═══ STORED DATA ═══
-- ==== Sys2Proof/Laws/Fields.lean ====
section
/-! SUPPORT. Bit fields of register words: what a field reads after a field is written, in a word, on the Balgal and on a
Skerry (R6). -/

namespace Sys2Proof.Machine
open Sys2Proof

theorem testBit_bitsOf (w : Word) (lo n i : Nat) : (bitsOf w lo n).testBit i = (decide (i < n) && w.getLsbD (lo + i)) := by
  simp [bitsOf, Nat.testBit_mod_two_pow, Nat.testBit_shiftRight, BitVec.getLsbD]

theorem getLsbD_bitsPut (w : Word) (lo n v i : Nat) (hi : i < 32) :
    (bitsPut w lo n v).getLsbD i = if lo ≤ i ∧ i < lo + n then v.testBit (i - lo) else w.getLsbD i := by
  simp only [bitsPut, BitVec.getLsbD_or, BitVec.getLsbD_and, BitVec.getLsbD_not, BitVec.getLsbD_ofNat, Nat.testBit_shiftLeft,
    Nat.testBit_mod_two_pow, Nat.testBit_two_pow_sub_one, hi, decide_true, Bool.true_and]
  by_cases h1 : lo ≤ i
  · by_cases h2 : i < lo + n
    · have h3 : i - lo < n := by omega
      simp [h1, h2, h3]
    · have h3 : ¬ i - lo < n := by omega
      simp [h1, h2, h3]
  · simp [h1]

/-- A field reads the low bits of what was written to it. -/
theorem bitsOf_bitsPut_same (w : Word) (lo n v : Nat) (h : lo + n ≤ 32) : bitsOf (bitsPut w lo n v) lo n = v % 2 ^ n := by
  apply Nat.eq_of_testBit_eq
  intro i
  rw [testBit_bitsOf, Nat.testBit_mod_two_pow]
  by_cases hi : i < n
  · rw [getLsbD_bitsPut _ _ _ _ _ (by omega)]
    simp [hi]
  · simp [hi]

/-- A field apart from the one written keeps its value. -/
theorem bitsOf_bitsPut_apart (w : Word) (lo n v lo' n' : Nat) (h : lo + n ≤ lo' ∨ lo' + n' ≤ lo) :
    bitsOf (bitsPut w lo n v) lo' n' = bitsOf w lo' n' := by
  apply Nat.eq_of_testBit_eq
  intro i
  rw [testBit_bitsOf, testBit_bitsOf]
  by_cases hi : i < n'
  · by_cases h32 : lo' + i < 32
    · rw [getLsbD_bitsPut _ _ _ _ _ h32, if_neg (by omega)]
    · rw [BitVec.getLsbD_of_ge _ _ (by omega), BitVec.getLsbD_of_ge _ _ (by omega)]
  · simp [hi]

theorem bitsOf_lt (w : Word) (lo n : Nat) : bitsOf w lo n < 2 ^ n := Nat.mod_lt _ (Nat.two_pow_pos n)

/-! ### The Balgal's registers -/

@[simp] theorem State.rdW_wrW_same (s : State) (a : Nat) (v : Word) : (s.wrW a v).rdW a = v := by simp [State.rdW, State.wrW]

theorem State.rdW_wrW_ne (s : State) (v : Word) {a b : Nat} (h : a ≠ b) : (s.wrW a v).rdW b = s.rdW b := by
  simp [State.rdW, State.wrW, tget_tset_ne _ _ _ h]

theorem State.rd_lt (s : State) (f : Fld) : s.rd f < 2 ^ f.w := bitsOf_lt _ _ _

/-- A field reads the low bits of what was written to it. -/
theorem State.rd_wr_same (s : State) (f : Fld) (v : Nat) (h : f.lo + f.w ≤ 32) : (s.wr f v).rd f = v % 2 ^ f.w := by
  simp [State.rd, State.wr, bitsOf_bitsPut_same _ _ _ _ h]

/-- A field apart from the one written keeps its value. -/
theorem State.rd_wr_apart (s : State) (f g : Fld) (v : Nat) (h : f.apart g) : (s.wr f v).rd g = s.rd g := by
  by_cases ha : f.addr = g.addr
  · have hb : f.lo + f.w ≤ g.lo ∨ g.lo + g.w ≤ f.lo := h.resolve_left (not_not.mpr ha)
    simp [State.rd, State.wr, ha, bitsOf_bitsPut_apart _ _ _ _ _ _ hb]
  · simp [State.rd, State.wr, State.rdW_wrW_ne _ _ ha]

theorem State.rd_wrW_ne (s : State) (v : Word) (g : Fld) {a : Nat} (h : a ≠ g.addr) : (s.wrW a v).rd g = s.rd g := by
  simp [State.rd, State.rdW_wrW_ne _ _ h]

theorem State.rdW_wr_ne (s : State) (f : Fld) (v : Nat) {a : Nat} (h : f.addr ≠ a) : (s.wr f v).rdW a = s.rdW a := by
  simp [State.wr, State.rdW_wrW_ne _ _ h]

/-! ### A Skerry's registers -/

@[simp] theorem Skerry.rdW_wrW_same (k : Skerry) (a : Nat) (v : Word) : (k.wrW a v).rdW a = v := by
  simp [Skerry.rdW, Skerry.wrW]

theorem Skerry.rdW_wrW_ne (k : Skerry) (v : Word) {a b : Nat} (h : a ≠ b) : (k.wrW a v).rdW b = k.rdW b := by
  simp [Skerry.rdW, Skerry.wrW, tget_tset_ne _ _ _ h]

theorem Skerry.rd_lt (k : Skerry) (f : Fld) : k.rd f < 2 ^ f.w := bitsOf_lt _ _ _

theorem Skerry.rd_wr_same (k : Skerry) (f : Fld) (v : Nat) (h : f.lo + f.w ≤ 32) : (k.wr f v).rd f = v % 2 ^ f.w := by
  simp [Skerry.rd, Skerry.wr, bitsOf_bitsPut_same _ _ _ _ h]

theorem Skerry.rd_wr_apart (k : Skerry) (f g : Fld) (v : Nat) (h : f.apart g) : (k.wr f v).rd g = k.rd g := by
  by_cases ha : f.addr = g.addr
  · have hb : f.lo + f.w ≤ g.lo ∨ g.lo + g.w ≤ f.lo := h.resolve_left (not_not.mpr ha)
    simp [Skerry.rd, Skerry.wr, ha, bitsOf_bitsPut_apart _ _ _ _ _ _ hb]
  · simp [Skerry.rd, Skerry.wr, Skerry.rdW_wrW_ne _ _ ha]

theorem Skerry.rd_wrW_ne (k : Skerry) (v : Word) (g : Fld) {a : Nat} (h : a ≠ g.addr) : (k.wrW a v).rd g = k.rd g := by
  simp [Skerry.rd, Skerry.rdW_wrW_ne _ _ h]

/-! ### Cells -/

@[simp] theorem State.cell_setCell_same (s : State) (g : Nat) (k : Skerry) : (s.setCell g k).cell g = k := by
  simp [State.cell, State.setCell]

theorem State.cell_setCell_ne (s : State) (k : Skerry) {g h : Nat} (hne : g ≠ h) : (s.setCell g k).cell h = s.cell h := by
  simp [State.cell, State.setCell, tget_tset_ne _ _ _ hne]

/-! ### Memory -/

@[simp] theorem State.byte_setByte_same (s : State) (a : Nat) (b : Byte) : (s.setByte a b).byte a = b := by
  simp [State.byte, State.setByte]

theorem State.byte_setByte_ne (s : State) (b : Byte) {a c : Nat} (h : a ≠ c) : (s.setByte a b).byte c = s.byte c := by
  simp [State.byte, State.setByte, tget_tset_ne _ _ _ h]

/-- Every byte outside the stored ones keeps its value. -/
theorem State.byte_setBytes_outside (l : List Byte) : ∀ (s : State) (a c : Nat), c < a ∨ a + l.length ≤ c →
    (s.setBytes a l).byte c = s.byte c := by
  induction l with
  | nil => intro s a c _; rfl
  | cons b t ih =>
    intro s a c h
    simp only [List.length_cons] at h
    rw [State.setBytes, ih _ _ _ (by omega), State.byte_setByte_ne _ _ (by omega)]

/-- The bytes stored are the bytes read back. -/
theorem State.byte_setBytes_inside (l : List Byte) : ∀ (s : State) (a i : Nat) (h : i < l.length),
    (s.setBytes a l).byte (a + i) = l[i] := by
  induction l with
  | nil => intro s a i h; simp at h
  | cons b t ih =>
    intro s a i h
    cases i with
    | zero => rw [State.setBytes, State.byte_setBytes_outside _ _ _ _ (by omega)]; simp
    | succ j =>
      have := ih (s.setByte a b) (a + 1) j (by simpa using h)
      simpa [State.setBytes, Nat.add_assoc, Nat.add_comm 1 j] using this

end Sys2Proof.Machine
end

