@[simp] theorem State.setDmaCh_regs (s : State) (n : Nat) (c : DmaCh) : (s.setDmaCh n c).regs = s.regs := rfl
@[simp] theorem State.setDmaCh_mem (s : State) (n : Nat) (c : DmaCh) : (s.setDmaCh n c).mem = s.mem := rfl
@[simp] theorem State.setDmaCh_clk (s : State) (n : Nat) (c : DmaCh) : (s.setDmaCh n c).clk = s.clk := rfl
@[simp] theorem State.setDmaCh_flt (s : State) (n : Nat) (c : DmaCh) : (s.setDmaCh n c).flt = s.flt := rfl
@[simp] theorem State.setDmaCh_sched (s : State) (n : Nat) (c : DmaCh) : (s.setDmaCh n c).sched = s.sched := rfl
@[simp] theorem State.setDmaCh_engRegs (s : State) (n : Nat) (c : DmaCh) : (s.setDmaCh n c).engRegs = s.engRegs := rfl
@[simp] theorem State.setDmaCh_chart (s : State) (n : Nat) (c : DmaCh) : (s.setDmaCh n c).chart = s.chart := rfl
@[simp] theorem State.setDmaCh_flash (s : State) (n : Nat) (c : DmaCh) : (s.setDmaCh n c).flash = s.flash := rfl
@[simp] theorem State.setDmaCh_lanes (s : State) (n : Nat) (c : DmaCh) : (s.setDmaCh n c).lanes = s.lanes := rfl
@[simp] theorem State.setDmaCh_conv (s : State) (n : Nat) (c : DmaCh) : (s.setDmaCh n c).conv = s.conv := rfl
@[simp] theorem State.setDmaCh_reef (s : State) (n : Nat) (c : DmaCh) : (s.setDmaCh n c).reef = s.reef := rfl
@[simp] theorem State.setDmaCh_cws (s : State) (n : Nat) (c : DmaCh) : (s.setDmaCh n c).cws = s.cws := rfl
@[simp] theorem State.setDmaCh_red (s : State) (n : Nat) (c : DmaCh) : (s.setDmaCh n c).red = s.red := rfl
@[simp] theorem State.setDmaCh_loop (s : State) (n : Nat) (c : DmaCh) : (s.setDmaCh n c).loop = s.loop := rfl
@[simp] theorem State.setDmaCh_prof (s : State) (n : Nat) (c : DmaCh) : (s.setDmaCh n c).prof = s.prof := rfl
@[simp] theorem State.setDmaCh_recd (s : State) (n : Nat) (c : DmaCh) : (s.setDmaCh n c).recd = s.recd := rfl
@[simp] theorem State.setDmaCh_tim (s : State) (n : Nat) (c : DmaCh) : (s.setDmaCh n c).tim = s.tim := rfl
@[simp] theorem State.setDmaCh_safe (s : State) (n : Nat) (c : DmaCh) : (s.setDmaCh n c).safe = s.safe := rfl
@[simp] theorem State.setDmaCh_mst (s : State) (n : Nat) (c : DmaCh) : (s.setDmaCh n c).mst = s.mst := rfl
@[simp] theorem State.setDmaCh_pwr (s : State) (n : Nat) (c : DmaCh) : (s.setDmaCh n c).pwr = s.pwr := rfl
@[simp] theorem State.setDmaCh_net (s : State) (n : Nat) (c : DmaCh) : (s.setDmaCh n c).net = s.net := rfl
@[simp] theorem State.setDmaCh_mon (s : State) (n : Nat) (c : DmaCh) : (s.setDmaCh n c).mon = s.mon := rfl
@[simp] theorem State.setDmaCh_cells (s : State) (n : Nat) (c : DmaCh) : (s.setDmaCh n c).cells = s.cells := rfl
@[simp] theorem State.setDmaCh_out (s : State) (n : Nat) (c : DmaCh) : (s.setDmaCh n c).out = s.out := rfl
@[simp] theorem State.setDmaCh_opens (s : State) (n : Nat) (c : DmaCh) : (s.setDmaCh n c).opens = s.opens := rfl
@[simp] theorem State.setDmaCh_pending (s : State) (n : Nat) (c : DmaCh) : (s.setDmaCh n c).pending = s.pending := rfl
@[simp] theorem State.setDmaCh_rd (s : State) (n : Nat) (c : DmaCh) (fd : Fld) : (s.setDmaCh n c).rd fd = s.rd fd := rfl
@[simp] theorem State.setDmaCh_rdW (s : State) (n : Nat) (c : DmaCh) (ad : Nat) : (s.setDmaCh n c).rdW ad = s.rdW ad := rfl
@[simp] theorem State.setDmaCh_cell (s : State) (n : Nat) (c : DmaCh) (ce : Nat) : (s.setDmaCh n c).cell ce = s.cell ce := rfl
@[simp] theorem State.setDmaCh_byte (s : State) (n : Nat) (c : DmaCh) (ad : Nat) : (s.setDmaCh n c).byte ad = s.byte ad := rfl
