-- ==== Sys2Proof/Laws/KeepsA.lean ====
section
/-! SUPPORT. Every operation and every command of Machine/Ops.lean, ProfOps.lean, RunOps.lean, MemOps.lean, DmaOps.lean, HostOps.lean, Skerry.lean, SkGate.lean, SkPower.lean keeps the queue and the canonical forms: one lemma each. -/

namespace Sys2Proof.Machine
open Sys2Proof

theorem State.raise_keeps (s : State) (id : Nat) (info : Nat) : s.Keeps (State.raise s id info) := by
  delta State.raise; lift_lets -underBinder; intro x; clear_value x; refine .ite ?_ ?_; exact .refl _
  refine .trans ?_ (.of_mk ..); exact .refl _

theorem State.wr_keeps (s : State) (f : Fld) (v : Nat) : s.Keeps (State.wr s f v) := by
  delta State.wr; refine .trans ?_ (State.wrW_keeps ..); exact .refl _

theorem State.cnt_keeps (s : State) (f : Fld) (n : Nat) : s.Keeps (State.cnt s f n) := by
  delta State.cnt; refine .trans ?_ (State.wr_keeps ..); exact .refl _

theorem State.inc_keeps (s : State) (f : Fld) : s.Keeps (State.inc s f) := by
  delta State.inc; refine .trans ?_ (State.cnt_keeps ..); exact .refl _

theorem State.incW_keeps (s : State) (f : Fld) : s.Keeps (State.incW s f) := by
  delta State.incW; refine .trans ?_ (State.wr_keeps ..); exact .refl _

theorem State.qUpdate_keeps (s : State) : s.Keeps (State.qUpdate s) := by
  delta State.qUpdate; refine .trans ?_ (.foldl (fun s x => ?_) _ _); rotate_left; (try lift_lets -underBinder)
  intro x; clear_value x; intro x; refine .cut (x := x) ?_ ?_; subst x; rotate_left; intro hx; clear_value x
  refine .ite ?_ ?_; refine .trans ?_ (State.wr_keeps ..); assumption; assumption; exact .refl _
  refine .trans ?_ (State.wr_keeps ..); exact .refl _

theorem State.tally_keeps (s : State) (t : Nat) (st : Nat) (up : Bool) : s.Keeps (State.tally s t st up) := by
  delta State.tally; lift_lets -underBinder; intro x; subst x; (try beta_reduce); (try lift_lets -underBinder)
  intro x; refine .cut (x := x) ?_ ?_; subst x; rotate_left; intro hx; clear_value x; refine .ite ?_ ?_
  refine .trans ?_ (State.wr_keeps ..); exact .refl _; refine .ite ?_ ?_; refine .ite ?_ ?_
  refine .trans ?_ (State.wr_keeps ..); assumption; assumption; refine .ite ?_ ?_; refine .trans ?_ (State.wr_keeps ..)
  exact .refl _; exact .refl _; refine .trans ?_ (State.wr_keeps ..); exact .refl _

theorem State.taskTo_keeps (s : State) (t : Nat) (st : Nat) : s.Keeps (State.taskTo s t st) := by
  delta State.taskTo; refine .trans ?_ (State.tally_keeps ..); refine .trans ?_ (State.wr_keeps ..)
  refine .trans ?_ (State.tally_keeps ..); exact .refl _

theorem State.passFlow_keeps (s : State) (f : Nat) : s.Keeps (State.passFlow s f) := by
  delta State.passFlow; refine .ite ?_ ?_; split; lift_lets -underBinder
  intro x; refine .cut (x := x) ?_ ?_; subst x; rotate_left; intro hx; clear_value x
  refine .trans ?_ (State.wr_keeps ..); assumption; exact .refl _; exact .refl _
  refine .trans ?_ (State.taskTo_keeps ..); exact .refl _

theorem State.leaveReady_keeps (s : State) (t : Nat) (st : Nat) : s.Keeps (State.leaveReady s t st) := by
  delta State.leaveReady; lift_lets -underBinder; intro x; clear_value x
  intro x; refine .cut (x := x) ?_ ?_; subst x; rotate_left; intro hx; clear_value x; refine .ite ?_ ?_
  refine .trans ?_ (State.passFlow_keeps ..); assumption; assumption; refine .trans ?_ (State.taskTo_keeps ..)
  exact .refl _

theorem State.trace_keeps (s : State) (kind : Nat) (eng : Nat) (t : Nat) (flags : Nat) (waited : Nat) : s.Keeps
    (State.trace s kind eng t flags waited) := by
  delta State.trace; lift_lets -underBinder; intro x; clear_value x; refine .ite ?_ ?_; refine .ite ?_ ?_
  refine .trans ?_ (.of_mk ..); exact .refl _; refine .trans ?_ (State.inc_keeps ..); exact .refl _; exact .refl _

theorem State.becomeReady_keeps (s : State) (t : Nat) (stamp : Nat) : s.Keeps (State.becomeReady s t stamp) := by
  delta State.becomeReady; lift_lets -underBinder; intro x; clear_value x
  intro x; refine .cut (x := x) ?_ ?_; subst x; rotate_left; intro hx; clear_value x; refine .ite ?_ ?_
  refine .trans ?_ (State.trace_keeps ..); refine .trans ?_ (State.taskTo_keeps ..); assumption
  refine .trans ?_ (State.wr_keeps ..); refine .trans ?_ (State.taskTo_keeps ..); assumption
  refine .trans ?_ (.of_mk ..); exact .refl _

theorem State.judgeTask_keeps (s : State) (t : Nat) : s.Keeps (State.judgeTask s t) := by
  delta State.judgeTask; lift_lets -underBinder; intro x; clear_value x; intro x; clear_value x; refine .ite ?_ ?_
  exact .refl _; refine .ite ?_ ?_; refine .trans ?_ (State.qUpdate_keeps ..); refine .ite ?_ ?_; exact .refl _
  refine .trans ?_ (State.leaveReady_keeps ..); exact .refl _; refine .ite ?_ ?_
  refine .trans ?_ (State.qUpdate_keeps ..); refine .ite ?_ ?_; exact .refl _
  refine .trans ?_ (State.becomeReady_keeps ..); exact .refl _; refine .trans ?_ (State.qUpdate_keeps ..)
  refine .ite ?_ ?_; exact .refl _; refine .trans ?_ (State.leaveReady_keeps ..); exact .refl _

theorem State.setFlags_keeps (s : State) (t : Nat) (mask : Nat) : s.Keeps (State.setFlags s t mask) := by
  delta State.setFlags; lift_lets -underBinder; intro x; clear_value x; intro x; clear_value x
  intro x; refine .cut (x := x) ?_ ?_; subst x; rotate_left; intro hx; clear_value x
  refine .trans ?_ (State.judgeTask_keeps ..); refine .trans ?_ (State.wr_keeps ..); assumption; refine .ite ?_ ?_
  refine .trans ?_ (State.cnt_keeps ..); refine .trans ?_ (State.wr_keeps ..); exact .refl _; exact .refl _

theorem State.fireRoute_keeps (s : State) (src : Nat) : s.Keeps (State.fireRoute s src) := by
  delta State.fireRoute; refine .ite ?_ ?_; exact .refl _
  refine .trans ?_ (.foldl (fun s x => ?_) _ _); rotate_left; (try lift_lets -underBinder)
  refine .trans ?_ (State.setFlags_keeps ..); exact .refl _; exact .refl _

theorem State.range_keeps (s : State) (p : Port) (a : Nat) : s.Keeps (State.range s p a) := by
  delta State.range; refine .trans ?_ (State.raise_keeps ..); exact .refl _

theorem State.emit_keeps (s : State) (o : Out) : s.Keeps (State.emit s o) := by
  delta State.emit; refine .trans ?_ (.of_mk ..); exact .refl _

theorem State.setBytes_keeps (s : State) (a : Nat) (x2 : List Byte) : s.Keeps (State.setBytes s a x2) := by
  induction x2 generalizing s a with
  | nil => exact .refl _
  | cons b t ih => exact (State.setByte_keeps s a b).trans (ih _ _)

theorem State.wrS_keeps (s : State) (f : Fld) (v : Int) : s.Keeps (State.wrS s f v) := by
  delta State.wrS; refine .trans ?_ (State.wr_keeps ..); exact .refl _

theorem State.free_keeps (s : State) (w : Nat) : s.Keeps (State.free s w).2 := by
  delta State.free; dsimp only; refine .trans ?_ (.of_mk ..); exact .refl _

theorem State.free_out {r_} {t_ : State} {s : State} {w : Nat} (h_ : State.free s w = (r_, t_)) : s.Keeps t_ := by
  have := State.free_keeps s w; rwa [h_] at this

theorem State.lockWrite_keeps (s : State) (p : Port) (a : Nat) : s.Keeps (State.lockWrite s p a) := by
  delta State.lockWrite; refine .trans ?_ (State.raise_keeps ..); exact .refl _

theorem State.putBitAt_keeps (s : State) (base : Nat) (j : Nat) (v : Bool) : s.Keeps (State.putBitAt s base j v) := by
  delta State.putBitAt; lift_lets -underBinder; intro x; clear_value x; refine .trans ?_ (State.wrW_keeps ..)
  exact .refl _

theorem State.rangeBlk_keeps (s : State) (b : Nat) : s.Keeps (State.rangeBlk s b) := by
  delta State.rangeBlk; refine .trans ?_ (State.raise_keeps ..); exact .refl _

theorem State.releaseFlow_keeps (s : State) (f : Nat) : s.Keeps (State.releaseFlow s f) := by
  delta State.releaseFlow; refine .ite ?_ ?_; refine .trans ?_ (State.passFlow_keeps ..)
  refine .trans ?_ (State.wr_keeps ..); exact .refl _; exact .refl _

theorem State.setProf_keeps (s : State) (q : Prof) : s.Keeps (State.setProf s q) := by
  delta State.setProf; refine .trans ?_ (.of_mk ..); exact .refl _

theorem State.statsClear_keeps (s : State) : s.Keeps (State.statsClear s) := by
  delta State.statsClear; lift_lets -underBinder; intro x; intro x; clear_value x
  refine .trans ?_ (.of_parts (by first | exact id | exact twf_filter _ _ _ | exact fun _ => rfl) (by first | exact id | exact twf_filter _ _ _ | exact fun _ => rfl))
  exact .refl _

theorem State.statsFreeze_keeps (s : State) : s.Keeps (State.statsFreeze s) := by
  delta State.statsFreeze; lift_lets -underBinder
  intro x; refine .cut (x := x) ?_ ?_; subst x; rotate_left; intro hx; clear_value x
  refine .trans ?_ (.foldl (fun s x => ?_) _ _); rotate_left; (try lift_lets -underBinder)
  refine .trans ?_ (State.wr_keeps ..); exact .refl _; refine .trans ?_ (State.wr_keeps ..); exact .refl _; assumption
═══
For the string "lean", show each line of the listing where it appears.

• TASK RESPONSE:
-- ==== Sys2Proof/Laws/Fields.lean ====
-- ==== Sys2Proof/Laws/KeepsA.lean ====
/-! SUPPORT. Every operation and every command of Machine/Ops.lean, ProfOps.lean, RunOps.lean, MemOps.lean, DmaOps.lean, HostOps.lean, Skerry.lean, SkGate.lean, SkPower.lean keeps the queue and the canonical forms: one lemma each. -/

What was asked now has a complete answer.